Given their appalling record in the run-up to the financial crisis, what credibility to the ratings agencies have left?
This is a classic conundrum. People probably said the same thing of Cassandra: "She's just the daughter of a priest, what does she know?" It's easy to blame the messenger, and people have been doing that since Greek times. But now we actually have the example of a Greek financial collapse. The key is to focus on substance and not ad hominem attacks on the various prognositicators.
It seems odd that S&P would do this now, when entitlement reform and deficit reduction are central concerns in Washington for the first time in many years.
There's a false premise in your questions. S&P has been doing this for years. Moodys had a big announcement two or three months ago. What's different is that suddenly people are paying attention. And this has moved from the back of the paper to the front.
How will this news affect the negotiations going on in Washington? Does it help or hurt?
It should help if people have any sense. Nothing should so concentrate the mind as the fear of defaulting. It's easy to play games with individual votes, but to play games with the full faith and credit of the United States is tragic.
Are we talking debt ceiling or entitlement reform, because they're two different things?
We're talking debt ceiling, but it's a widely held view that Republicans will not allow a clean vote on the debt ceiling increase. They will demand fundamental reforms. And I support fundamental reforms. But tying them in to the debt ceiling increase is the type of brinkmanship that really could take us to the precipice.
I take your point, but my impression has been that the timeline we're looking at doesn't allow for entitlement reform to happen before we hit the debt ceiling on July 8. What if that hasn't been settled?
You'll have to talk to Republicans about that.

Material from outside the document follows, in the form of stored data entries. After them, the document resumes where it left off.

theorem published_orderly (p : Publication) : Orderly .nothing
    { s with rw := { s.rw with reportNumber := s.rw.reportNumber + 1, publication := none } } (s.published p) :=
  Orderly.foldl notifyPublished_orderly p.batch _

/-- The end of a Summary write completes the initial publication, or the publication in progress. -/
theorem summaryOk_cases : (summaryOk s = s ∧ (¬ s.working ∨ s.rw.publication = none ∧ s.rw.initial = .complete))
    ∨ (∃ n made, s.rw.initial = .pending n made
      ∧ summaryOk s = { s with rw := { s.rw with initial := .complete } })
    ∨ (s.working ∧ s.rw.initial = .complete ∧ ∃ p, s.rw.publication = some p
      ∧ summaryOk s = completePublication p s) := by
  unfold summaryOk
  split
  case isFalse hw => exact .inl ⟨rfl, .inl hw⟩
  case isTrue hw =>
    split
    · next n made hi => exact .inr (.inl ⟨n, made, hi, rfl⟩)
    · next hi =>
      split
      · next p hp => exact .inr (.inr ⟨hw, hi, p, hp, rfl⟩)
      · next hp => exact .inl ⟨rfl, .inr ⟨hp, hi⟩⟩

/-- The drain's steps change nothing until their conditions hold (R147). -/
theorem quiescePoint_cases : quiescePoint s = s
    ∨ (s.dc.device = .quiescing ∧ s.rw.drain = .notBegun ∧ (∀ k, s.lw k = .idle) ∧ s.walker.inHand = none
      ∧ quiescePoint s = { s with rw := { s.rw with drain := .publications } }) := by
  unfold quiescePoint
  split
  · next h =>
    obtain ⟨hd, hn, hw, hj⟩ := h
    exact .inr ⟨hd, hn, by simpa [writersIdle, allLanes] using hw, hj, rfl⟩
  · exact .inl rfl

theorem drainRefresh_cases : drainRefresh s = s
    ∨ (s.dc.device = .quiescing ∧ s.rw.drain = .publications ∧ (∀ st, s.isPending st = false)
      ∧ s.rw.publication = none ∧ s.rw.initial = .complete ∧ s.rw.laneUnanswered = 0
      ∧ drainRefresh s = { s with rw := { s.rw with
        drain := .laneRefresh, queue := s.rw.queue ++ allLanes.map (laneStatusWrite s), laneUnanswered := 12 } }) := by
  unfold drainRefresh
  split
  · next h =>
    obtain ⟨hd, hn, hp, hpub, hi, hl⟩ := h
    exact .inr ⟨hd, hn, by simpa [pendingEmpty, allStreams] using hp, hpub, hi, hl, rfl⟩
  · exact .inl rfl

theorem closingPublication_cases : closingPublication s = s
    ∨ (s.dc.device = .quiescing ∧ s.rw.drain = .laneRefresh ∧ s.rw.laneUnanswered = 0 ∧ s.rw.publication = none
      ∧ ∃ x, x.isSummary = true ∧ closingPublication s = { s with rw := { s.rw with
        drain := .closing, publication := some ⟨[], .summary, true⟩, queue := s.rw.queue ++ [x] } }) := by
  unfold closingPublication
  split
  · next h =>
    obtain ⟨hd, hn, hl, hp⟩ := h
    exact .inr ⟨hd, hn, hl, hp, _, rfl, rfl⟩
  · exact .inl rfl

/-- At entry to RUNNING from QUIET the streams are retested, all are pended, and a lane refresh begins (R146). -/
theorem resumeFromQuiet_cases : ∃ x, Orderly .nothing s x ∧ resumeFromQuiet s = { x with rw := { x.rw with
    pendingSet := Vector.replicate 24 true, queue := x.rw.queue ++ allLanes.map (laneStatusWrite x)
    laneUnanswered := 12 } } := by
  refine ⟨_, .foldl (fun s st => entryTest_orderly s st) allStreams s, ?_⟩
  unfold resumeFromQuiet
  dsimp only
  generalize allStreams.foldl (fun s st => entryTest st s) s = x
  rfl

/-! ### The quiet law -/

variable {s}

/-- The law reads the writers, the device state, the drain and the publication; of a change of the Report Writer's
publication it asks that no closing one comes about. -/
theorem QuietLaw.reporter (hs : QuietLaw s) {r : Reporter} (hd : r.drain = s.rw.drain)
    (hp : ∀ p, r.publication = some p → p.closing = true → ∃ q, s.rw.publication = some q ∧ q.closing = true) :
    QuietLaw { s with rw := r } :=
  hs.mono (settled_congr (s := s) (t := { s with rw := r }) rfl hd).mp (fun _ _ => id)
    fun p h hc => ⟨hp p h hc, rfl, hd⟩

theorem QuietLaw.reporter_same (hs : QuietLaw s) {r : Reporter} (hd : r.drain = s.rw.drain)
    (hp : r.publication = s.rw.publication) : QuietLaw { s with rw := r } :=
  hs.reporter hd fun p h hc => ⟨p, hp ▸ h, hc⟩

theorem QuietLaw.initialSummary (hs : QuietLaw s) : QuietLaw (initialSummary s) := by
  obtain h | ⟨_, x, _, h⟩ := initialSummary_cases s <;> rw [h]
  · exact hs
  · exact hs.reporter_same rfl rfl

/-- A change of Device Control that keeps the device state keeps the law. -/
theorem QuietLaw.control (hs : QuietLaw s) {c : Control} (hd : c.device = s.dc.device) :
    QuietLaw { s with dc := c } :=
  hs.mono (settled_congr (s := s) (t := { s with dc := c }) hd rfl).mp (fun _ _ => id)
    fun p h hc => ⟨⟨p, h, hc⟩, hd, rfl⟩

/-- Device states among those in which every writer is IDLE and no publication is closing. -/
theorem QuietLaw.rest (hs : QuietLaw s) {c : Control} (hset : s.settled) (hd : s.dc.device ≠ .quiescing) :
    QuietLaw { s with dc := c } :=
  quietLaw_of_noClosing (.inr (hs.idle hset)) fun _ => hs.noClosing hd

theorem quietLaw_failLoad (hs : QuietLaw s) (bit : BitVec 4) : QuietLaw (failLoad bit s) := by
  unfold failLoad
  split
  case h_1 l hd => exact hs.rest (.inr (.inr (.inl ⟨l, hd⟩))) (by simp [hd])
  all_goals exact hs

A number of them want at least a handshake deal before they'll vote to increase the debt ceiling, and then you have the questions of the size of the increase. If it's a very small increase, we could vote on this every few months, like the continuing resolutions. That fits the agenda of some Republicans, because the political dynamic here is shouting to your base and looking like you're tough and refusing to compromise even when the consequences of defaulting are extraordinary and permanent.
By my count, are at least five budget proposals floating around that attempt to tackle these problems, from the Republican Study Committee on the far right, to the Progressive Caucus on the far left, to your own budget introduced last week. Tell me about your effort, which basically took Bowles Simpson and put it in the form of a budget amendment, as I understand it?
Exactly. My effort was to put in a budgetary form of the Bowles-Simpson commission report. Now, budgets are not nearly as specific as the commission's report. But they establish different categories for committees, so that they would be required to reduce the deficit by at least as much as the commission recommended, but they'd be free to choose another method of reduction. It's a little big like a blueprint in which each room has to be a certain size, but you don't predetermine what furniture is in the room.... The key is that it has to be big enough to work, fast enough to work, and fair enough to work, which means to me that everything has to be on the table.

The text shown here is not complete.